Observe that when two histograms are plotted together widths of bars are decreased and for each bin two bars are shown: one bar per each dataset.

### Bar plots

When the dataset is short it can be represented via bars. Basically this is the same as line plot, but instead of line segments connecting different point we draw a rectangle bar for each point.

Below are the dataset with passing rates for different filed of studies in one of Russian Universities recorder for 10 years from 2011 to 2020. We are going to show them as a bar plot.

In [None]:
# Year, Instrumentation Engineering, Information Security, Computer Sciences
dat = [[2011, 170, 174, 188], [2012, 150, 191, 173], [2013, 172, 215, 194], [2014, 159, 195, 194], [2015, 159, 206, 194], [2016, 154, 200, 199], [2017, 163, 202, 204], [2018, 168, 202, 203], [2019, 148, 210, 209], [2020, 144, 205, 194]]

First we plot vertical bars

In [None]:
import matplotlib.pyplot as plt
import numpy as np

fig, ax = plt.subplots()

W = 0.25

npd = np.array(dat)
ax.bar(npd[:, 0],       npd[:, 1], width=W, label="Instrumentation Engineering")
ax.bar(npd[:, 0] + W,   npd[:, 2], width=W, label="Information Security")
ax.bar(npd[:, 0] + W*2, npd[:, 3], width=W, label="Computer Sciences")
ax.legend() 
ax.set_xlabel('Year')
ax.set_ylabel('Passing rate');
#ax.legend(loc='lower center');

Bars can also be horizontal. Observe how x and y are swapped.

In [None]:
import matplotlib.pyplot as plt
import numpy as np

fig, ax = plt.subplots()

H = 0.25

npd = np.array(dat)
ax.barh(npd[:, 0],       npd[:, 1], height=H, label="Instrumentation Engineering")
ax.barh(npd[:, 0] + H,   npd[:, 2], height=H, label="Information Security")
ax.barh(npd[:, 0] + H*2, npd[:, 3], height=H, label="Computer Sciences")
ax.set_ylabel('Year')
ax.set_xlabel('Passing rate');
ax.legend(loc='upper left');

### Exercises

1\. Create a plot with graphs of two functions: $y=e^{-x^2}$ and $y=3x^2 e^{-x^2}$. Add x and y axes labels and the legend. Turn on the grid. Customize curve colors and styles.

2\. File `"apple_vs_cabot.csv"` that you can find at `"https://raw.githubusercontent.com/kupav/data-sc-intro/main/data/"` contains stock prices of "Apple Inc." and "Cabot Oil & Gas" recorded  from 08 Feb 2013 till 07 Feb 2018. For simplicity instead of the actual date a day number within this range is stored in the file. Using an example above read this file and create a line plot demonstrating variation of theses two prices.

In [None]:
# Total energy supply (TES) by source, World 2015
# Unit of measurement: Thousand tons of oil equivalent (ktoe)
# ["Coal", "Natural gas", "Nuclear", "Hydro", "Wind, solar, etc", "Biofuels and waste", "Oil"]
dat = [3842742,2928795,670172,334851,203821,1271235,4328233]
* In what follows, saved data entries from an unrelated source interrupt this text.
/-- Settles O55: an idle block's read returns `regValue`, and each value is that of its word's layout. -/
theorem registerReads : Obligations.RegisterReads := by
  intro s h hidle
  have hread (off : Nat) (hoff : off ≠ 0x48 ∧ off ≠ 0x4C := by decide) : (hostRead off s).rdata = regValue off s := by
    rw [hostRead_idle hoff.1 hoff.2 hidle]
  have hval (off : Nat) (hoff : off ≠ 0x48 ∧ off ≠ 0x4C := by decide) :
      (hostRead off s).rdata.toNat = (regValue off s).toNat := by rw [hread off hoff]
  have hhist : ∀ i < s.params.maxOrder,
      (hostRead (0x80 + 4 * i) s).rdata.toNat = ((s.hist[i]?).map fun b => b.toNat).getD 0 := fun i hi => by
    rw [hval (0x80 + 4 * i) (by omega), regValue_hist hi, histWord_toNat]
  have hcount (hn : s.ctx.length ≤ 2 ^ 32 - 1) : (hostRead 0x68 s).rdata.toNat = s.ctx.length := by
    rw [hread 0x68]
    show (ctxCountWord s.ctx.length).toNat = _
    rw [ctxCountWord_of_le hn, ofNat_toNat hn]
  exact ⟨hval 0x00, (hval 0x04).trans (statusWord_idle hidle), (hval 0x08).trans (configWord_toNat s),
    (hval 0x0C).trans (activeWord_toNat h.toSound), hread 0x10, hread 0x14, hread 0x18, hread 0x1C, hread 0x20, hread 0x24,
    hread 0x28, hread 0x2C, hread 0x30, hread 0x34, (hval 0x38).trans (irqEnWord_toNat s),
    (hval 0x3C).trans (irqPendWord_toNat s), hval 0x40, hval 0x44, (hval 0x50).trans (levelWord_toNat _),
    (hval 0x54).trans (levelWord_toNat _), (hval 0x58).trans (levelWord_toNat _), (hval 0x5C).trans (levelWord_toNat _),
    hread 0x60, hread 0x64, hcount, hval 0x6C, (hval 0x70).trans (paramsWord_toNat h.legal),
    (hval 0x74).trans (ctxCapWord_toNat s.params), hhist⟩

end Sys2Proof.Machine
end

section
/-! PROOFS. Family 20_memory, host accesses: when an access is performed, what each writable register does with a write, what the
popping reads pop, and what the other reads return. -/

namespace Sys2Proof.Machine

section
variable {s t : State} {off : Nat} {v w : Word}

/-! ### The contract -/

/-- The contract admits 32-bit accesses at the aligned offsets of the window (spec/20_memory.md R81). -/
theorem accessRefusal_eq_none {width : Nat} : accessRefusal off width = none ↔ width = 4 ∧ off % 4 = 0 ∧ off < 0x100 := by
  unfold accessRefusal
  split
  · next h => simp [h]
  · split
    · next h => simp [h]
    · split
      · next h => simp; omega
      · next h1 h2 h3 => simp; omega

/-- An access the contract admits, and no other, is performed. -/
theorem hostStep_eq_next {op : HostOp} :
    hostStep op s = .next t ↔ accessRefusal op.place.1 op.place.2 = none ∧ t = op.perform s := by
  unfold hostStep
  split
  · next h => simp [h]
  · next h => simp [h, eq_comm]

theorem hostStep_read (h : off % 4 = 0 ∧ off < 0x100 := by decide) : hostStep (.read off 4) s = .next (hostRead off s) :=
  hostStep_eq_next.2 ⟨accessRefusal_eq_none.2 ⟨rfl, h⟩, rfl⟩

theorem hostStep_write (h : off % 4 = 0 ∧ off < 0x100 := by decide) :
    hostStep (.write off 4 v) s = .next (hostWrite off v s) :=
  hostStep_eq_next.2 ⟨accessRefusal_eq_none.2 ⟨rfl, h⟩, rfl⟩

/-! ### Writes -/

theorem State.busy_of_running (h : s.seq ≠ .idle) : s.busy = true := by
  cases hs : s.seq with
  | idle => exact absurd hs h
  | running w k => rw [State.busy, hs]

theorem State.busy_of_idle (h : s.seq = .idle) : s.busy = false := by rw [State.busy, h]

/-- A field of a written word as a number. -/
theorem extractLsb'_eq_ofNat (v : Word) (i n : Nat) : v.extractLsb' i n = BitVec.ofNat n (v.toNat / 2 ^ i) := by
  rw [BitVec.extractLsb', Nat.shiftRight_eq_div_pow]

/-- SRST's opcode is 0x01 (spec/30_encoding.md R115). -/
theorem opcField_eq_srst : opcField w = 0x01 ↔ w.toNat / 2 ^ 26 = 1 := by
  rw [← opc_eq]
  exact ⟨fun h => by rw [h]; rfl, fun h => BitVec.eq_of_toNat_eq h⟩

theorem writeCmd_srst (hw : w.toNat / 2 ^ 26 = 1) : writeCmd w s = softReset s := if_pos (opcField_eq_srst.2 hw)

theorem writeCmd_fault (hw : w.toNat / 2 ^ 26 ≠ 1) (hf : s.fault ≠ none) : writeCmd w s = s := by
  rw [writeCmd, if_neg (mt opcField_eq_srst.1 hw), if_pos (Option.isSome_iff_ne_none.2 hf)]
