-- ==== Sys2Proof/Word.lean ====
section
/-! DEFINITION. The words of the core: bytes, 16-bit words, and the types of the decode fields
(10_state.md R31, R34, R35; 30_encoding.md R122). -/

namespace Sys2Proof

/-- An 8-bit value: a memory byte, a general register, a timer, the literal NN (R11, R31, R40). -/
abbrev Byte := BitVec 8

/-- A 16-bit value: an instruction word, I, pc, a stack entry (R34, R35, R38, R120). -/
abbrev Word := BitVec 16

/-- A register number, the field X or Y (R31, R122). -/
abbrev Reg := Fin 16

/-- A key number 0x0..0xF (R41). -/
abbrev Key := Fin 16

/-- The 12-bit field NNN (R122). -/
abbrev Addr12 := BitVec 12

/-- The 4-bit field N, a row count (R122, R124). -/
abbrev Nibble := BitVec 4

/-- The flag register VF, number 0xF (R32). -/
abbrev regF : Reg := 15

/-- The register V0, which BNNN adds (R212). -/
abbrev reg0 : Reg := 0

end Sys2Proof
end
3\. Above is the dataset describing world total energy supply recorded at 2015. Create a bar plot for it. Write text labels with values on each bar. Add x and y axes labels.

4\. File `"moscow_temp.csv"` that you can find at `"https://raw.githubusercontent.com/kupav/data-sc-intro/main/data/"` contains daily records of average temperature in Moscow for many years. Read this file and create a histogram showing how often certain temperatures are registered. The data are represented in Fahrenheit. Before plotting convert them into  Celsius. Add appropriate axes labels. 

## Lesson 2

### Text labels

We now discuss how to write some text on plots

We again take a dataset of passing rates, but consider only one speciality over five years. First we draw a bar plot.

In [None]:
# Year, Instrumentation Engineering, Information Security, Computer Sciences
dat = [[2011, 170, 174, 188], [2012, 150, 191, 173], [2013, 172, 215, 194], [2014, 159, 195, 194], [2015, 159, 206, 194], [2016, 154, 200, 199], [2017, 163, 202, 204], [2018, 168, 202, 203], [2019, 148, 210, 209], [2020, 144, 205, 194]]

In [None]:
import matplotlib.pyplot as plt
import numpy as np

fig, ax = plt.subplots()

npd = np.array(dat)

N = 5  # take last five years
years = npd[N:, 0]  # take column of years 
instreng = npd[N:, 1] # take column of Instrumentation Engineering

ax.bar(years, instreng)
ax.set_xlabel('Year')
ax.set_ylabel('Passing rate');

To add text labels we need to know what to plot and where to plot. This information contains in the dataset. Let us see how we can iterate over it and take all we need.

In [None]:
# We can iterate directly over npd
for data_row in npd:
    print(data_row)

In [None]:
# We need only 5 years
N = 5
for data_row in npd[N:,]:
    print(data_row)

In [None]:
# On each iteration we have all we need. Just take it
N = 5
for data_row in npd[N:,]:
    x = data_row[0]
    y = data_row[1]
    s = str(data_row[1])
    print(x, y, s)  # we print the rate twice: as integers and as text (looks the same)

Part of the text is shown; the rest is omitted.